Genetic risk score (GRS) by relationship with proband and prostate cancer
| Entire cohort |
Affected |
Unaffected |
||||||
|---|---|---|---|---|---|---|---|---|
| Relationship | n = (%) | Median GRS | IQR of GRS | n = (%) | Median GRS | n = (%) | Median GRS | P-value* |
| 1st-degree relatives | 402 (63.31) | 1.20 | 0.76–1.84 | 288 (75.59) | 1.25 | 114 (44.88) | 1.01 | 0.042 |
| 2nd-degree relatives | 138 (21.73) | 1.09 | 0.74–1.77 | 41 (10.76) | 1.22 | 97 (38.19) | 1.05 | 0.016 |
| 3rd-degree relatives | 95 (14.96) | 1.00 | 0.67–1.51 | 52 (13.65) | 1.01 | 43 (16.93) | 0.95 | 0.270 |
P-value compares median GRS between affected and unaffected family members.

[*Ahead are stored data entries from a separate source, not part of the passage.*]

-- ==== Sys2Proof/Machine/Passes.lean ====
section
/-!
DEFINITION. Passes of the compute-in-memory array (R94 to R121): issue, tickets, swatch fetch and checks, launch; and
the end of a pass: exact group and plane sums, converter range, split-retries, promotion, checksum comparison and
repeat, closing, residue and scale parity.
-/

namespace Sys2Proof.Machine

/-! ## Timing (R101, R187) -/

/-- The kinds of pass. -/
inductive PassKind where
  | main32 | main16 | nap
  deriving DecidableEq, Repr

/-- Cycles per segment. -/
def PassKind.per : PassKind → Nat
  | .main32 => 16 | .main16 => 32 | .nap => 8

/-- The issue interval. -/
def PassKind.interval (k : PassKind) (lc1 : Bool) (n : Nat) : Nat := (if lc1 then 8 else 6) + k.per * n

/-- Launch to output ready. -/
def PassKind.latency (k : PassKind) (lc1 : Bool) (n : Nat) : Nat := (if lc1 then 16 else 14) + k.per * n

/-- Issue to launch (R187). -/
def PassKind.lead : PassKind → Nat
  | .main32 => 12 | .main16 => 12 | .nap => 2

/-- The tickets of a pass (R388); a nap pass draws 1 if any of its swatches has an occupied nap slot. -/
def PassKind.tickets : PassKind → Nat → Bool → Nat
  | .main32, n, _ => 2 * n
  | .main16, n, _ => 3 * n
  | .nap, _, occ => boolN occ

/-- The kind of a pass in flight. -/
def Pass.kind (p : Pass) : PassKind := if p.isNap then .nap else if p.g32 then .main32 else .main16

/-- Whether any swatch of a pass has an occupied nap slot. -/
def napOccupied (slots : Nat) (l : List (List Byte)) : Bool :=
  l.any (fun b => (List.range 4).any (fun k => !(swNaps b (swN slots) k).isEmpty))

/-! ## Issue and launch -/

/-- The swatches of a pass fetched: in cycle c + r the r-th row of each (R187). The bytes of each and whether any of its
words is poisoned. -/
def State.fetchSwatches (s : State) (h : OpHdr) (c slots : Nat) (offs : List Nat) : List (List Byte × Bool) × State :=
  let rows := offs.map (fun o => swRows slots o)
  (List.range 4).foldl (fun (acc : List (List Byte × Bool) × State) r =>
    (rows.zip acc.1).foldl (fun (a2 : List (List Byte × Bool) × State) x =>
      match x.1[r]? with
      | none => (a2.1 ++ [x.2], a2.2)
      | some p =>
        let q := a2.2.engRead h (c + r) p.1 p.2
        (a2.1 ++ [(x.2.1 ++ q.1.1, x.2.2 || q.1.2)], q.2)) ([], acc.2)) (offs.map (fun _ => ([], false)), s)

/-- The check that fails for the swatches of a pass, in R63 order; 14 stands for R95, which no swatch is exempt from. -/
def passMalformed (c : SwCtx) (l : List (List Byte × Bool)) : Option Nat :=
  match (l.filter (fun x => !x.2)).findSome? (fun x => swMalformed c x.1) with
  | some k => some k
  | none => match l.map (·.1) with
    | [] => none
    | a :: r => if r.all (fun b => swSlot b == swSlot a && swPos b == swPos a && swWgen b == swWgen a) then none else some 14

/-- What the map says of a logical array for a generation (R96): the physical array and format of a valid entry. -/
def State.resolve (s : State) (t : TileId) (gen larray : Nat) : Option (Nat × Nat) :=
  match s.bankOf t gen with
  | none => none
  | some b => let e := s.mapEntry t b larray; if e.2.2 then some (e.1, e.2.1) else none

/-- A pass launches (R101), or returns its tickets if it does not fire (R96, R97). Where WGEN names no map bank there is no entry: of a
swatch that R63 exempts no fault is recorded for it (DESIGN CHOICE, log 52). -/
def State.launchPass (s : State) (h : OpHdr) (k : PassKind) (o : PassOps) (c draw : Nat) (data : List (List Byte)) (poison : Bool) : State :=
  let t := h.tile
  let n := o.swatches.length
  let hd := data.headD []
  let lc1 := s.isLc1 t
  let closing := o.close != .none
  match s.resolve t (swWgen hd) o.larray.val with
  | none =>
    let s1 := s.modTile t (fun x => { x with
      opTickets := x.opTickets + draw,
      lastOut := if closing then Tbl.put x.lastOut o.larray.val none else x.lastOut,
      lastMain := Tbl.del x.lastMain o.larray.val })
    if (s.bankOf t (swWgen hd)).isSome then s1.tileJobFault t 0x1016 0x00 o.larray.val h.opidx else s1
  | some e =>
    let a := arrOf t e.1
    let st := (s.arr a).st
    let fires := !poison && decide (st = .mapped)
    let launch := c + k.lead
    let p : Pass := { isNap := decide (k = .nap), g32 := decide (k = .main32), ops := o, opidx := h.opidx, segs := n,
                      fires := fires, tag := swTag hd (!fires), fmt := e.2, data := data, launch := launch,
                      ready := launch + k.latency lc1 n, draw := draw, paid := 0, met := none }
    let s1 := s.modArr a (fun x => { x with
      passes := x.passes ++ [p], busyUntil := launch + k.interval lc1 n,
      lastSwatch := if k = .nap then [] else data, lastPoison := poison })
    let s2 := s1.modTile t (fun x => { x with
      opTickets := if fires then x.opTickets else x.opTickets + draw,
      lastOut := if closing then Tbl.put x.lastOut o.larray.val (some e.1) else x.lastOut,
      lastMain := if k = .nap then x.lastMain else Tbl.put x.lastMain o.larray.val e.1 })
    let s3 := if fires then s2.tileEvent t (if k = .nap then 0x03 else 0x02) 1 (some o.layer.val) else s2
    if st = .mapped ∨ st = .fenced then s3 else s3.tileJobFault t 0x1016 (0x40 + e.1) o.larray.val h.opidx
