-- ==== Sys2Proof/Machine/Corrections.lean ====
section
/-!
DEFINITION. How accepted calibration results of ring heaters, equalisers, sensor converters and bowstring trims are applied
(R409, R415, R419, R420): whole at a boundary, or step by step in a glide. Drives are in 1/1,000 of the heater's range.
-/

namespace Sys2Proof.Machine

/-! ## Units -/

/-- The calibration state of a unit. -/
def State.cal (s : State) (u : CalUnit) : CalState := Tbl.get s.conf.units u CalState.reset
/-- Replaces the calibration state of a unit. -/
def State.setCal (s : State) (u : CalUnit) (x : CalState) : State := { s with conf := { s.conf with units := Tbl.put s.conf.units u x } }
/-- Changes the calibration state of a unit. -/
def State.modCal (s : State) (u : CalUnit) (f : CalState → CalState) : State := s.setCal u (f (s.cal u))

/-- The target code of a unit (R406). -/
def calTarget : CalUnit → Nat
  | .ring _ _ => 2
  | .equaliser _ _ => 3
  | .sensor _ => 5
  | .bowtrim _ => 7

/-- The Brim die whose Conformer reports a unit; the round trips are the source's to measure. -/
def State.calBrim (s : State) : CalUnit → Nat
  | .ring l _ => l.val / 12
  | .equaliser l _ => l.val / 12
  | .sensor b => b.val
  | .bowtrim _ => s.boot.principal

/-- The die and unit that CNF_LASTFAIL names. -/
def calName : CalUnit → Nat × Nat
  | .ring l n => (brimIdx (l.val / 12), 4 * l.val + n.val)
  | .equaliser l n => (brimIdx (l.val / 12), 4 * l.val + n.val)
  | .sensor b => (brimIdx b.val, 0)
  | .bowtrim d => (d.val, 0)

/-- Whether a unit's target is in glide mode (CNF_MODE). -/
def State.glides (s : State) (u : CalUnit) : Bool := s.fldOf (uReg (brimIdx (s.calBrim u)) 0x204 .cnfMode) (calTarget u) 1 == 1

/-- The partition whose unit it is: of a link's group, or of a Body die. -/
def State.calPart (s : State) (u : CalUnit) : Option Nat :=
  let link (l : Nat) : Option Nat := (s.start.groups.find? (fun g => g.2.present && g.2.links.contains l)).map (fun g => g.2.part)
  match u with
  | .ring l _ => link l.val
  | .equaliser l _ => link l.val
  | .sensor _ => none
  | .bowtrim d => if d.val < 0x20 then s.partOfDie d.val else none

/-! ## Applied values -/

/-- The values a unit applies. A converter's trims and a die's receive delay are what their registers hold. -/
def State.applied (s : State) (u : CalUnit) : List Int :=
  match u with
  | .ring _ _ => (s.cal u).applied
  | .equaliser _ _ => (s.cal u).applied
  | .sensor b => let t := s.regN (uReg (brimIdx b.val) 0x20D .snsTrim); [sext 6 (fld t 0 6), sext 8 (fld t 8 8)]
  | .bowtrim d => [(s.fldOf (s.pReg 0x201 .bowTrim d.val) 0 8 : Nat)]

/-- Shows a receive delay and whether a glide is in progress, at the source and on a Body die (R409). -/
def State.showTrim (s : State) (d v : Nat) (gliding : Bool) : State :=
  let w := BitVec.ofNat 32 (v % 2 ^ 8 + boolN gliding * 2 ^ 8)
  let s1 := s.setReg (s.pReg 0x201 .bowTrim d) w
  if d < 0x20 then s1.setReg (uReg d 0x206 .cnfDieBowtrim) w else s1

/-- Makes a unit apply values. -/
def State.apply (s : State) (u : CalUnit) (v : List Int) : State :=
  match u with
  | .ring _ _ => s.modCal u (fun x => { x with applied := v })
  | .equaliser _ _ => s.modCal u (fun x => { x with applied := v })
  | .sensor b =>
    (s.setFld (uReg (brimIdx b.val) 0x20D .snsTrim) 0 6 (toBits 6 (v.getD 0 0))).setFld (uReg (brimIdx b.val) 0x20D .snsTrim) 8 8 (toBits 8 (v.getD 1 0))
  | .bowtrim d => s.showTrim d.val (v.getD 0 0).toNat (s.glides u && v != (s.cal u).accepted)

/-- Applies a boundary correction whole. -/
def State.applyWhole (s : State) (u : CalUnit) : State := (s.modCal u (fun x => { x with pending := false })).apply u (s.cal u).accepted

/-- Whether a boundary correction waits: for the next LAUNCH of a partition with a running job, or for the end of the current
sequence pass of a converter (R419). -/
def State.mustWait (s : State) (u : CalUnit) : Bool :=
  match u with
  | .sensor b => !(s.sensor b.val).due.isEmpty
  | _ => match s.calPart u with
    | some p => (s.part p).job == .running
    | none => false

/-- An accepted result (R415, R419, R420): it replaces the target of a glide or a pending correction, and clears the count of
failures. A unit that applies nothing yet applies it whole. -/
def State.calAccept (s : State) (u : CalUnit) (v : List Int) : State :=
  let s1 := s.modCal u (fun x => { x with accepted := v, fails := 0, pending := false })
  if (s.applied u).isEmpty then s1.applyWhole u
  else if s1.glides u then s1.apply u (s1.applied u)
  else if s1.mustWait u then s1.modCal u (fun x => { x with pending := true })
  else s1.applyWhole u

/-- A discarded result of a unit (R415): true where it is the third in a row. -/
def State.calReject (s : State) (u : CalUnit) : Bool × State :=
  let n := (s.cal u).fails + 1
  let s1 := s.modCal u (fun x => { x with fails := n })
  let nm := calName u
  (decide (n = 3), s1.calFail (s.calBrim u) (calTarget u) nm.1 nm.2 n)

/-- The corrections that a partition's LAUNCH applies (R419). -/
def State.applyAtLaunch (s : State) (p : Nat) : State :=
  s.conf.units.foldl (fun s e => if e.2.pending ∧ s.calPart e.1 = some p then s.applyWhole e.1 else s) s

/-- The end of a sequence pass of a converter (R419). -/
def State.sensorPassEnd (s : State) (b : BrimDie) : State :=
  if (s.cal (.sensor b)).pending ∧ (s.sensor b.val).due.isEmpty = true then s.applyWhole (.sensor b) else s

/-! ## Glides (R419) -/

/-- The largest step of each value of a unit: 0.5 % of a heater's range, one code of a tap, 1 LSB of offset and 0.1 % of gain,
31.25 ps of delay. -/
def glideStep : CalUnit → Nat → Nat
  | .ring _ _, _ => 5
  | .equaliser _ _, _ => 1
  | .sensor _, i => if i = 0 then 1 else 2
  | .bowtrim _, _ => 1

/-- A value moved toward its target by at most a step. -/
def toward (step : Nat) (cur tgt : Int) : Int :=
  if cur + step < tgt then cur + step else if tgt < cur - step then cur - step else tgt

/-- The values of a unit after one step of its glide. -/
def State.stepped (s : State) (u : CalUnit) : List Int :=
  let acc := (s.cal u).accepted
  let cur := s.applied u
  (List.range acc.length).map (fun i => toward (glideStep u i) (cur.getD i 0) (acc.getD i 0))

/-! ## Bowstring receive trims (R409) -/

/-- Whether a round trip is accepted: 0.40 to 6.00 ns, and within 0.25 ns of the last accepted one, in steps of 31.25 ps. -/
def tripOk (last : Option Nat) (rt : Nat) : Bool :=
  decide (13 ≤ rt) && decide (rt ≤ 192) &&
    (match last with
     | none => true
     | some l => decide (l ≤ rt + 8) && decide (rt ≤ l + 8))

/-- Half of a difference, rounded to a whole step: which way a half goes is not stated. -/
def State.halved (s : State) (n : Nat) : Nat × State :=
  if n % 2 = 0 then (n / 2, s)
  else
    let c := s.drawB
    (n / 2 + boolN c.1, c.2)

/-- The round trips measured of the dies that run: accepted or discarded die by die; then every accepted die's delay is
(RT_max - RT_d) / 2, RT_max over the round trips last accepted. -/
def State.bowTrims (s : State) (l : List (DieIdx × Nat)) : State :=
  let live := l.filter (fun e => (s.die e.1.val).alive)
  let s1 := live.foldl (fun s e =>
    let u := CalUnit.bowtrim e.1
    if tripOk (s.cal u).last e.2 then s.modCal u (fun x => { x with last := some e.2, fails := 0 })
    else
      let r := s.calReject u
      if r.1 then r.2.fault 0x101A e.1.val 0x89 0 ((r.2.die e.1.val).timeCopy % 2 ^ 32 + s.bow.time % 2 ^ 32 * 2 ^ 32) else r.2) s
  let good := live.filter (fun e => tripOk (s.cal (.bowtrim e.1)).last e.2)
  let top := (live.filterMap (fun e => (s1.cal (.bowtrim e.1)).last)).foldl Nat.max 0
  good.foldl (fun s e =>
    let h := s.halved (top - e.2)
    h.2.calAccept (.bowtrim e.1) [(h.1 : Nat)]) s1

end Sys2Proof.Machine
end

The association between PCa, GRS, and degree of family relationship was assessed. Table 3 demonstrates that GRS (OR =1.52, P = 3.27 × 10–3) and degree of family relationship (OR =1.85, P = 2.00 × 10–7) were both significant and independent predictors of PCa.
TABLE 3.
Association of prostate cancer risk with degree of relationship and GRSa
| Variables | Value | OR | 95%Cl | P-value |
|---|---|---|---|---|
| Degree of relationship | 1st-, 2nd-, and 3rd-degree of relatives | 1.85 | 1.46–2.32 | 2.00E-07 |
| GRS | Continuous | 1.52 | 1.15–2.01 | 3.27E-03 |
GEE method used.
The relative risk of PCa was then estimated by GRS values for each degree of family relationship (Table 4). First-degree relatives with GRS values between 1.0–1.49 and ≥1.5 had a significantly increased risk of PCa (OR =1.80, P = 0.03, and OR = 1.92, P = 0.01, respectively), compared to men with low GRS values (defined as GRS <1.0). There was increased risk of PCa associated with GRS values ≥1.5 for both second- and third-degree relatives, although neither reached statistical significance.
TABLE 4.
Association of GRS with prostate cancer risk by degree of family relationshipa
| Degree of relationship | GRS | Number (%) of unaffected | Number (%) of affected | OR (95%Cl) | P-value |
|---|---|---|---|---|---|
| 1st-degree | <1.0 | 58 (49.2) | 96 (33.3) | 1.00 (ref) | |
| 1.0–1.49 | 27 (22.9) | 85 (29.5) | 1.80 (1.05–3.11) | 0.03 | |
| >1.50 | 33 (28.0) | 107 (37.2) | 1.92 (1.14–3.21) | 0.01 | |
| 2nd-degree | <1.0 | 47 (48.5) | 15 (36.6) | 1.00 (ref) | |
| 1.0–1.49 | 24 (24.7) | 8(19.5) | 1.05 (0.39–2.81) | 0.93 | |
| >1.50 | 26 (26.8) | 18 (43.9) | 2.17 (0.94–5.00) | 0.07 | |
| 3rd-degree | <1.0 | 22 (51.2) | 25 (48.1) | 1.00 (ref) | |
| 1.0–1.49 | 13 (30.2) | 11 (21.2) | 0.75 (0.28–2.00) | 0.56 | |
| >1.50 | 8 (18.6) | 16 (30.8) | 1.76 (0.63–4.9) | 0.28 |
GEE method used.
4 |. DISCUSSION
PCa patients are often concerned about the inherited risk of the disease for their family members. It has long been asserted that all male relatives of patients afflicted with PCa are at increased risk of developing the disease. In addition, there has been an assumption that all relatives that share the same degree of family relation have equivalent disease risk. Depending on the number of family members affected, degree of relation, and age of diagnosis, this risk has been estimated to vary widely between 1.5- to 14-fold.30–32 Based on this concept of familial risk, many policy-making organizations have advocated for routine PCa screening among all male family relatives of those diagnosed with PCa starting at relatively early ages.1,33 However, results from the present study suggest that many of these prior assumptions may be false—that is, not all men with a family history of PCa have equivalent inherited risk. In fact, even among men diagnosed with hereditary PCa, who are generally assumed to be at highest risk of developing the disease, there is a wide range of disease risk as estimated by GRSs based on the 17 chosen SNPs. Among hereditary PCa families, relatives with the same and different degrees of relationship had significantly different GRS scores that were directly related to their risk of being diagnosed with PCa.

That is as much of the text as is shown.